**Work to be completed:** The line containing "apply modOtp_keeps c5" and all lines following it in the listing below are to be reproduced exactly, with no other lines.
Content starts
theorem eyeRuntime_keeps {P : State → Prop} (c : Closed 0x10000ffa3fe67fb8 P) (x1 : State) (h1 : P x1) :
    P (eyeRuntime x1) := by
  unfold eyeRuntime
  repeat' first
    | with_reducible assumption
    | with_reducible apply regWriteHere_keeps c
    | with_reducible refine fst_of (by assumption) ?_
    | with_reducible apply foldl_keeps
    | with_reducible apply foldl_keeps_fst
    | with_reducible apply foldl_keeps_snd
    | intro _
    | split
    | dsimp -zeta only

theorem dieReadyNow_keeps {P : State → Prop} (c : Closed 0x10000ffa3fe67fb8 P) (x1 : State) (x2) (h1 : P x1) :
    P (dieReadyNow x1 x2) := by
  have c1 := c.sub (K' := 0x1000) (by decide)
  have c2 := c.sub (K' := 0x20210402200) (by decide)
  have c3 := c.sub (K' := 0x10) (by decide)
  unfold dieReadyNow
  repeat' first
    | with_reducible assumption
    | with_reducible apply modDie_keeps c1
    | with_reducible apply hvRestore_keeps c2
    | with_reducible apply eyeRuntime_keeps c
    | with_reducible apply loadRoutes_keeps c3
    | with_reducible apply loadRoutesOf_keeps c3
    | with_reducible apply setupDie_keeps c
    | with_reducible refine fun _ => ?_
    | lift_lets -underBinder
    | (intro x; refine (fun hx : P x => ?_) ?_; clear_value x)
    | (intro x; refine (fun hx : P x.2 => ?_) ?_; clear_value x)
    | (intro x; refine (fun hx : P x.1 => ?_) ?_; clear_value x)
    | (intro x; refine (fun hx : P x.s => ?_) ?_; clear_value x)
    | (intro x; clear_value x)
    | intro _
    | split
    | dsimp -zeta only
    | dsimp -zeta +zetaDelta only
    | lift_lets
    | dsimp only

theorem execDieReady_keeps {P : State → Prop} (c : Closed 0x10000ffa3fe67fb8 P) (x1) (x2 : State) (h2 : P x2) :
    OnNext P (execDieReady x1 x2) := by
  have c1 := c.sub (K' := 0x60200244a10) (by decide)
  unfold execDieReady
  repeat' first
    | with_reducible assumption
    | with_reducible apply OnNext.unit
    | with_reducible apply OnNext.next
    | with_reducible apply OnNext.fault
    | with_reducible apply dieReadyNow_keeps c
    | with_reducible apply onMsg_keeps c1
    | intro _
    | split
    | dsimp -zeta only

theorem bootReport_keeps {P : State → Prop} (c : Closed 0x20200004010 P) (x1 : State) (h1 : P x1) :
    P (bootReport x1) := by
  have c1 := c.sub (K' := 0x10) (by decide)
  have c2 := c.sub (K' := 0x20200000000) (by decide)
  have c3 := c.sub (K' := 0x4000) (by decide)
  unfold bootReport
  repeat' first
    | with_reducible assumption
    | with_reducible apply rput_keeps c1
    | with_reducible apply raise_keeps c2
    | with_reducible apply modBoot_keeps c3
    | with_reducible refine fun _ => ?_
    | lift_lets -underBinder
    | (intro x; refine (fun hx : P x => ?_) ?_; clear_value x)
    | (intro x; refine (fun hx : P x.2 => ?_) ?_; clear_value x)
    | (intro x; refine (fun hx : P x.1 => ?_) ?_; clear_value x)
    | (intro x; refine (fun hx : P x.s => ?_) ?_; clear_value x)
    | (intro x; clear_value x)
    | intro _
    | dsimp -zeta only
    | dsimp -zeta +zetaDelta only
    | lift_lets
    | dsimp only

theorem execFirstEpoch_keeps {P : State → Prop} (c : Closed 0xa7a00005a18 P) (x1 : State) (h1 : P x1) :
    OnNext P (execFirstEpoch x1) := by
  have c1 := c.sub (K' := 0x1000) (by decide)
  have c2 := c.sub (K' := 0x800) (by decide)
  have c3 := c.sub (K' := 0x80000000000) (by decide)
  have c4 := c.sub (K' := 0x20200004010) (by decide)
  have c5 := c.sub (K' := 0x20200000000) (by decide)
  have c6 := c.sub (K' := 0x4000) (by decide)
  have c7 := c.sub (K' := 0xa7a00001208) (by decide)
  unfold execFirstEpoch
  repeat' first
    | with_reducible assumption
    | with_reducible apply OnNext.unit
    | with_reducible apply OnNext.next
    | with_reducible apply OnNext.fault
    | with_reducible apply modDie_keeps c1
    | with_reducible apply modSeq_keeps c2
    | with_reducible apply modPower_keeps c3
    | with_reducible apply bootReport_keeps c4
    | with_reducible apply raise_keeps c5
    | with_reducible apply modBoot_keeps c6
    | with_reducible apply seasonTo_keeps c7
    | with_reducible refine fun _ => ?_
    | lift_lets -underBinder
    | (intro x; refine (fun hx : P x => ?_) ?_; clear_value x)
    | (intro x; refine (fun hx : P x.2 => ?_) ?_; clear_value x)
    | (intro x; refine (fun hx : P x.1 => ?_) ?_; clear_value x)
    | (intro x; refine (fun hx : P x.s => ?_) ?_; clear_value x)
    | (intro x; clear_value x)
    | with_reducible apply foldl_keeps
    | with_reducible apply foldl_keeps_fst
    | with_reducible apply foldl_keeps_snd
    | intro _
    | split
    | dsimp -zeta only
    | dsimp -zeta +zetaDelta only
    | lift_lets
    | dsimp only

theorem autoRaise_keeps {P : State → Prop} (c : Closed 0x20200020018 P) (x1 : State) (x2) (x3) (h1 : P x1) :
    P (autoRaise x1 x2 x3) := by
  have c1 := c.sub (K' := 0x8) (by decide)
  have c2 := c.sub (K' := 0x20200020008) (by decide)
  have c3 := c.sub (K' := 0x10) (by decide)
  unfold autoRaise
  repeat' first
    | with_reducible assumption
    | with_reducible apply otpAnalogOf_keeps c1
    | with_reducible apply otpRollbackRaise_keeps c2
    | with_reducible apply rput_keeps c3
    | with_reducible refine snd_of (by assumption) ?_
    | with_reducible refine fun _ => ?_
    | lift_lets -underBinder
    | (intro x; refine (fun hx : P x => ?_) ?_; clear_value x)
    | (intro x; refine (fun hx : P x.2 => ?_) ?_; clear_value x)
    | (intro x; refine (fun hx : P x.1 => ?_) ?_; clear_value x)
    | (intro x; refine (fun hx : P x.s => ?_) ?_; clear_value x)
    | (intro x; clear_value x)
    | split
    | dsimp -zeta only
    | dsimp -zeta +zetaDelta only
    | lift_lets
    | dsimp only

theorem execSlotConfirm_keeps {P : State → Prop} (c : Closed 0x2020002c218 P) (x1 : State) (h1 : P x1) :
    OnNext P (execSlotConfirm x1) := by
  have c1 := c.sub (K' := 0xc200) (by decide)
  have c2 := c.sub (K' := 0x20200020018) (by decide)
  unfold execSlotConfirm
  repeat' first
    | with_reducible assumption
    | with_reducible apply OnNext.unit
    | with_reducible apply OnNext.next
    | with_reducible apply OnNext.fault
    | with_reducible apply writeDesc_keeps c1
    | with_reducible apply autoRaise_keeps c2
    | with_reducible refine fun _ => ?_
    | lift_lets -underBinder
    | (intro x; refine (fun hx : P x => ?_) ?_; clear_value x)
    | (intro x; refine (fun hx : P x.2 => ?_) ?_; clear_value x)
    | (intro x; refine (fun hx : P x.1 => ?_) ?_; clear_value x)
    | (intro x; refine (fun hx : P x.s => ?_) ?_; clear_value x)
    | (intro x; clear_value x)
    | intro _
    | split
    | dsimp -zeta only
    | dsimp -zeta +zetaDelta only
    | lift_lets
    | dsimp only

theorem execLcAdvance_keeps {P : State → Prop} (c : Closed 0x10000e2200024230 P) (x1) (x2) (x3) (x4 : State) (h4 : P x4) :
    OnNext P (execLcAdvance x1 x2 x3 x4) := by
  have c1 := c.sub (K' := 0x200) (by decide)
  have c2 := c.sub (K' := 0x20200020000) (by decide)
  unfold execLcAdvance
  repeat' first
    | with_reducible assumption
    | with_reducible apply OnNext.unit
    | with_reducible apply OnNext.next
    | with_reducible apply OnNext.fault
    | with_reducible apply answer_keeps c1
    | with_reducible apply afterLcAdvance_keeps c
    | with_reducible apply otpLcAdvance_keeps c2
    | split
    | dsimp -zeta only

theorem execOtpLockSet_keeps {P : State → Prop} (c : Closed 0x10000ffa3fe67fb8 P) (x1) (x2) (x3 : State) (h3 : P x3) :
    OnNext P (execOtpLockSet x1 x2 x3) := by
  have c1 := c.sub (K' := 0x200) (by decide)
  unfold execOtpLockSet
  repeat' first
    | with_reducible assumption
    | with_reducible apply OnNext.unit
    | with_reducible apply OnNext.next
    | with_reducible apply OnNext.fault
    | with_reducible apply regWrite_keeps c
    | with_reducible apply answerWrite_keeps c1
    | with_reducible refine fst_of (by assumption) ?_
    | dsimp -zeta only

theorem execDebugDisableEffect_keeps {P : State → Prop} (c : Closed 0x60000060018 P) (x1 : State) (h1 : P x1) :
    OnNext P (execDebugDisableEffect x1) := by
  have c1 := c.sub (K' := 0x40000) (by decide)
  have c2 := c.sub (K' := 0x8) (by decide)
  have c3 := c.sub (K' := 0x60000000000) (by decide)
  have c4 := c.sub (K' := 0x10) (by decide)
  have c5 := c.sub (K' := 0x20000) (by decide)
  unfold execDebugDisableEffect
  repeat' first
    | with_reducible assumption
    | with_reducible apply OnNext.unit
    | with_reducible apply OnNext.next
    | with_reducible apply OnNext.fault
    | with_reducible apply modPort_keeps c1
    | with_reducible apply fresh_keeps c2
    | with_reducible apply logOnly_keeps c3
    | with_reducible apply rputf_keeps c4
    | with_reducible apply modOtp_keeps c5
    | with_reducible refine snd_of (by assumption) ?_
    | with_reducible refine fun _ => ?_
    | lift_lets -underBinder
    | (intro x; refine (fun hx : P x => ?_) ?_; clear_value x)
    | (intro x; refine (fun hx : P x.2 => ?_) ?_; clear_value x)
    | (intro x; refine (fun hx : P x.1 => ?_) ?_; clear_value x)
    | (intro x; refine (fun hx : P x.s => ?_) ?_; clear_value x)
    | (intro x; clear_value x)
    | with_reducible apply foldl_keeps
    | with_reducible apply foldl_keeps_fst
    | with_reducible apply foldl_keeps_snd
    | intro _
    | split
    | (apply otpGrows_same <;> rfl)
    | exact physSet_grows _ _ _
    | exact burnRedir_grows _ _ _
    | dsimp -zeta only
    | dsimp -zeta +zetaDelta only
    | lift_lets
    | dsimp only

end Sys2Proof.Laws
end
Content ends
**Written answer:**
    | with_reducible apply modOtp_keeps c5
    | with_reducible refine snd_of (by assumption) ?_
    | with_reducible refine fun _ => ?_
    | lift_lets -underBinder
    | (intro x; refine (fun hx : P x => ?_) ?_; clear_value x)
    | (intro x; refine (fun hx : P x.2 => ?_) ?_; clear_value x)
    | (intro x; refine (fun hx : P x.1 => ?_) ?_; clear_value x)
    | (intro x; refine (fun hx : P x.s => ?_) ?_; clear_value x)
    | (intro x; clear_value x)
    | with_reducible apply foldl_keeps
    | with_reducible apply foldl_keeps_fst
    | with_reducible apply foldl_keeps_snd
    | intro _
    | split
    | (apply otpGrows_same <;> rfl)
    | exact physSet_grows _ _ _
    | exact burnRedir_grows _ _ _
    | dsimp -zeta only
    | dsimp -zeta +zetaDelta only
    | lift_lets
    | dsimp only

end Sys2Proof.Laws
end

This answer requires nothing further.